THE PROBLEM =>
Quote the material below exactly as written, from the first line to the line that holds "let b := e.baddrOf c", endpoints included.

..........

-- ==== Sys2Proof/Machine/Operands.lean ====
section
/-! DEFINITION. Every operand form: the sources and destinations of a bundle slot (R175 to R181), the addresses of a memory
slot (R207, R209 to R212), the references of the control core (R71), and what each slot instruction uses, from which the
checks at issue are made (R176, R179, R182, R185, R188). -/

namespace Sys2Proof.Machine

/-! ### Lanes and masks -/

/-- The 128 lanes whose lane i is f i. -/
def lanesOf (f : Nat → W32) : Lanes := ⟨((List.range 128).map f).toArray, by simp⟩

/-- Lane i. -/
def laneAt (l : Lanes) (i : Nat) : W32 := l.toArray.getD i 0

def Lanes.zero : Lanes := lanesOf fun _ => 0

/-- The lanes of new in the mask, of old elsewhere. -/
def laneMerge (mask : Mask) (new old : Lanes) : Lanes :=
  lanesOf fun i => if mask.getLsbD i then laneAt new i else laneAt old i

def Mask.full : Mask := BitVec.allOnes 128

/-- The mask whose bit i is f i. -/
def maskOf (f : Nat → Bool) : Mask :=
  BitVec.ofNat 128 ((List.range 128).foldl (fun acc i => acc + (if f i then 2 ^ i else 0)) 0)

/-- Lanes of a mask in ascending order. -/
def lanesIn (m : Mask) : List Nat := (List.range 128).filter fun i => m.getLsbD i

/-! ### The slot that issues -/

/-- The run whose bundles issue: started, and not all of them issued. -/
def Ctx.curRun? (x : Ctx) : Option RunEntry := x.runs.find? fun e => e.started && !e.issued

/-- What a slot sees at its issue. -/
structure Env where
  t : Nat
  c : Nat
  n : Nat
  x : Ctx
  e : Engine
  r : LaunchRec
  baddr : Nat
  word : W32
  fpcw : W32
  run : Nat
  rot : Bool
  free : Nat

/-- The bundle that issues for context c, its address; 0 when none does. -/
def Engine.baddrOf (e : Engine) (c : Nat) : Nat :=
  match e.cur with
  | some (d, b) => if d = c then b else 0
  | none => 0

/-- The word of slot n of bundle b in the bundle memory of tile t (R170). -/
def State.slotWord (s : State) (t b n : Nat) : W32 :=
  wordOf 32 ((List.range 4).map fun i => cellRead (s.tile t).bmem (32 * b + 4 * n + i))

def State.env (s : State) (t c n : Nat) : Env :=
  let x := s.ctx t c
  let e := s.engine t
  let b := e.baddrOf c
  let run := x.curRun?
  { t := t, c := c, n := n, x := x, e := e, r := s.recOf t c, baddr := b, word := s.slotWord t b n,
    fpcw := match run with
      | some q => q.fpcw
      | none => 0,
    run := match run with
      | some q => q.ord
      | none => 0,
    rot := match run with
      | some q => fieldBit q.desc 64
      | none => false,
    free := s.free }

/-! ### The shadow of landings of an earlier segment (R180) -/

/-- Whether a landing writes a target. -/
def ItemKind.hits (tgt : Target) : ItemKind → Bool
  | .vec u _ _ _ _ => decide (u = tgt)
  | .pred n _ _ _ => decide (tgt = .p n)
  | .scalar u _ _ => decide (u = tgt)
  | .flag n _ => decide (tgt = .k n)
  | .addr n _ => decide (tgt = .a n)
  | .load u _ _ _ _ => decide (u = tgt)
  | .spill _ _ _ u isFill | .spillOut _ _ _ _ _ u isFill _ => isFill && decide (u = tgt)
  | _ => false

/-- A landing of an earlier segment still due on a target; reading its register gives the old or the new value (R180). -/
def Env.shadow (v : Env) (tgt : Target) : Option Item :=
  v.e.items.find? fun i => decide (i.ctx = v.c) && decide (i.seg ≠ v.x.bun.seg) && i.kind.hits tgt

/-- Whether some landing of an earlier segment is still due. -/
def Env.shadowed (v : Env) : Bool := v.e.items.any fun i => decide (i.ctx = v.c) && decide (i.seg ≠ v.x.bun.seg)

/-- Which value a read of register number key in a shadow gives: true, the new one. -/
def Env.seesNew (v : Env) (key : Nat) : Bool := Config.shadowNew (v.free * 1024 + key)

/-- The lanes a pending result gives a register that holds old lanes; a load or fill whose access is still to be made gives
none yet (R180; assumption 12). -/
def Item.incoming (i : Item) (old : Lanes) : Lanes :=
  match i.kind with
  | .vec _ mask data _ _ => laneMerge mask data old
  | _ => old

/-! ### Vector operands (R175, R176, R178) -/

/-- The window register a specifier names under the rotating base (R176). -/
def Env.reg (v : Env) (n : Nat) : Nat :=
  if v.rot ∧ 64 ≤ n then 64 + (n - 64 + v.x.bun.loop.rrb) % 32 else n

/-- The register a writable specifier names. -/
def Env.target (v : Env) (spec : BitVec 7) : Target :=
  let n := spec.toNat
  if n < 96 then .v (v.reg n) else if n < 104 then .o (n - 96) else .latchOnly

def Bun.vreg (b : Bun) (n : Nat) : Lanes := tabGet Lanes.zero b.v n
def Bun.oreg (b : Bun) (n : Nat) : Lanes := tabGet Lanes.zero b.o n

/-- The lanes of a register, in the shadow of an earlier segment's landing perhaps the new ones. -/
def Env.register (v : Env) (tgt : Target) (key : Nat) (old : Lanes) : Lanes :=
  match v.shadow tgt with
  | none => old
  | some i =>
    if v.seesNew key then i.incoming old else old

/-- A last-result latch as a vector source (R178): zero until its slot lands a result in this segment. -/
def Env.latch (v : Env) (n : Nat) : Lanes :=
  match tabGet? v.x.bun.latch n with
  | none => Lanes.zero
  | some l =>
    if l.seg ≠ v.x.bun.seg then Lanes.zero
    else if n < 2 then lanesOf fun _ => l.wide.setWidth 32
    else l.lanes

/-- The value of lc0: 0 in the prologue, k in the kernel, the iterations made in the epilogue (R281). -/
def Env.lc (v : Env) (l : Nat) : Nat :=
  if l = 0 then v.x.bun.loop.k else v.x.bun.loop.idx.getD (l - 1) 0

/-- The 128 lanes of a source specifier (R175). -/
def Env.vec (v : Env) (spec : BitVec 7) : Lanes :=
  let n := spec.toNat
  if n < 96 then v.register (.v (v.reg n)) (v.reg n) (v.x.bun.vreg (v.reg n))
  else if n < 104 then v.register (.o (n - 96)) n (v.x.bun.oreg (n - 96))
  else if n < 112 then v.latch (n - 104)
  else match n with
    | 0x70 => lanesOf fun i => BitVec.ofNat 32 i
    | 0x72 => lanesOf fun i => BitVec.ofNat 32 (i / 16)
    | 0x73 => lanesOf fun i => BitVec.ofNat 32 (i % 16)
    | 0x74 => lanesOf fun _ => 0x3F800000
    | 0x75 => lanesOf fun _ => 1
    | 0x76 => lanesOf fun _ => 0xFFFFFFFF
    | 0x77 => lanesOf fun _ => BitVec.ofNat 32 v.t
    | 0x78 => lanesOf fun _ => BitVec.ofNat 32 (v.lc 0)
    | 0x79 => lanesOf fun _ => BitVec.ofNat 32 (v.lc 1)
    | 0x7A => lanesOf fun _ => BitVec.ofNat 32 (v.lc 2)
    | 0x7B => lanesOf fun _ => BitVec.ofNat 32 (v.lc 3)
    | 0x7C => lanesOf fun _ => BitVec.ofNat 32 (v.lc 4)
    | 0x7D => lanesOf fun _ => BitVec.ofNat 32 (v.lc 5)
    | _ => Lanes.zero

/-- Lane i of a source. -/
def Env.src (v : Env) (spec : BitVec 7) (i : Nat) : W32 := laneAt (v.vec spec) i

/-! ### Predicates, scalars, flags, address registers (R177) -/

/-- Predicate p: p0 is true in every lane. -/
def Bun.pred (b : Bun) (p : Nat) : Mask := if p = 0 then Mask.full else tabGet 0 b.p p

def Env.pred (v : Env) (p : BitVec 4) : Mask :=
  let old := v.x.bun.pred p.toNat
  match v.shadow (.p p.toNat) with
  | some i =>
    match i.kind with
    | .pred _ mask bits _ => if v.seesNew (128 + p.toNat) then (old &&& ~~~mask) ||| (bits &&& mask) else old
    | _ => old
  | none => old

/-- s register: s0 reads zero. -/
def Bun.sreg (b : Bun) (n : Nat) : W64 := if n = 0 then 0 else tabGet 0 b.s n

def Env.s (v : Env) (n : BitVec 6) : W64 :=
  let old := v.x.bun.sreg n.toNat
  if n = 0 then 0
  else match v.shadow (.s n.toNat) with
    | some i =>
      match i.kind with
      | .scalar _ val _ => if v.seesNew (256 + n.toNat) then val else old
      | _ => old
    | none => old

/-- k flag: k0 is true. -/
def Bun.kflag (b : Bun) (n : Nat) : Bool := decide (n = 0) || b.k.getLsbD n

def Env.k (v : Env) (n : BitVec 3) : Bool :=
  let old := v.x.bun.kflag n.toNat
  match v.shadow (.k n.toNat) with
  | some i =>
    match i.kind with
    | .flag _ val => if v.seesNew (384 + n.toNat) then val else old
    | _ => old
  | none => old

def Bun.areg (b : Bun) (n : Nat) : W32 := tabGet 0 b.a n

..........

ANSWER SPACE =>
-- ==== Sys2Proof/Machine/Operands.lean ====
section
/-! DEFINITION. Every operand form: the sources and destinations of a bundle slot (R175 to R181), the addresses of a memory
slot (R207, R209 to R212), the references of the control core (R71), and what each slot instruction uses, from which the
checks at issue are made (R176, R179, R182, R185, R188). -/

namespace Sys2Proof.Machine

/-! ### Lanes and masks -/

/-- The 128 lanes whose lane i is f i. -/
def lanesOf (f : Nat → W32) : Lanes := ⟨((List.range 128).map f).toArray, by simp⟩

/-- Lane i. -/
def laneAt (l : Lanes) (i : Nat) : W32 := l.toArray.getD i 0

def Lanes.zero : Lanes := lanesOf fun _ => 0

/-- The lanes of new in the mask, of old elsewhere. -/
def laneMerge (mask : Mask) (new old : Lanes) : Lanes :=
  lanesOf fun i => if mask.getLsbD i then laneAt new i else laneAt old i

def Mask.full : Mask := BitVec.allOnes 128

/-- The mask whose bit i is f i. -/
def maskOf (f : Nat → Bool) : Mask :=
  BitVec.ofNat 128 ((List.range 128).foldl (fun acc i => acc + (if f i then 2 ^ i else 0)) 0)

/-- Lanes of a mask in ascending order. -/
def lanesIn (m : Mask) : List Nat := (List.range 128).filter fun i => m.getLsbD i

/-! ### The slot that issues -/

/-- The run whose bundles issue: started, and not all of them issued. -/
def Ctx.curRun? (x : Ctx) : Option RunEntry := x.runs.find? fun e => e.started && !e.issued

/-- What a slot sees at its issue. -/
structure Env where
  t : Nat
  c : Nat
  n : Nat
  x : Ctx
  e : Engine
  r : LaunchRec
  baddr : Nat
  word : W32
  fpcw : W32
  run : Nat
  rot : Bool
  free : Nat

/-- The bundle that issues for context c, its address; 0 when none does. -/
def Engine.baddrOf (e : Engine) (c : Nat) : Nat :=
  match e.cur with
  | some (d, b) => if d = c then b else 0
  | none => 0

/-- The word of slot n of bundle b in the bundle memory of tile t (R170). -/
def State.slotWord (s : State) (t b n : Nat) : W32 :=
  wordOf 32 ((List.range 4).map fun i => cellRead (s.tile t).bmem (32 * b + 4 * n + i))

def State.env (s : State) (t c n : Nat) : Env :=
  let x := s.ctx t c
  let e := s.engine t
  let b := e.baddrOf c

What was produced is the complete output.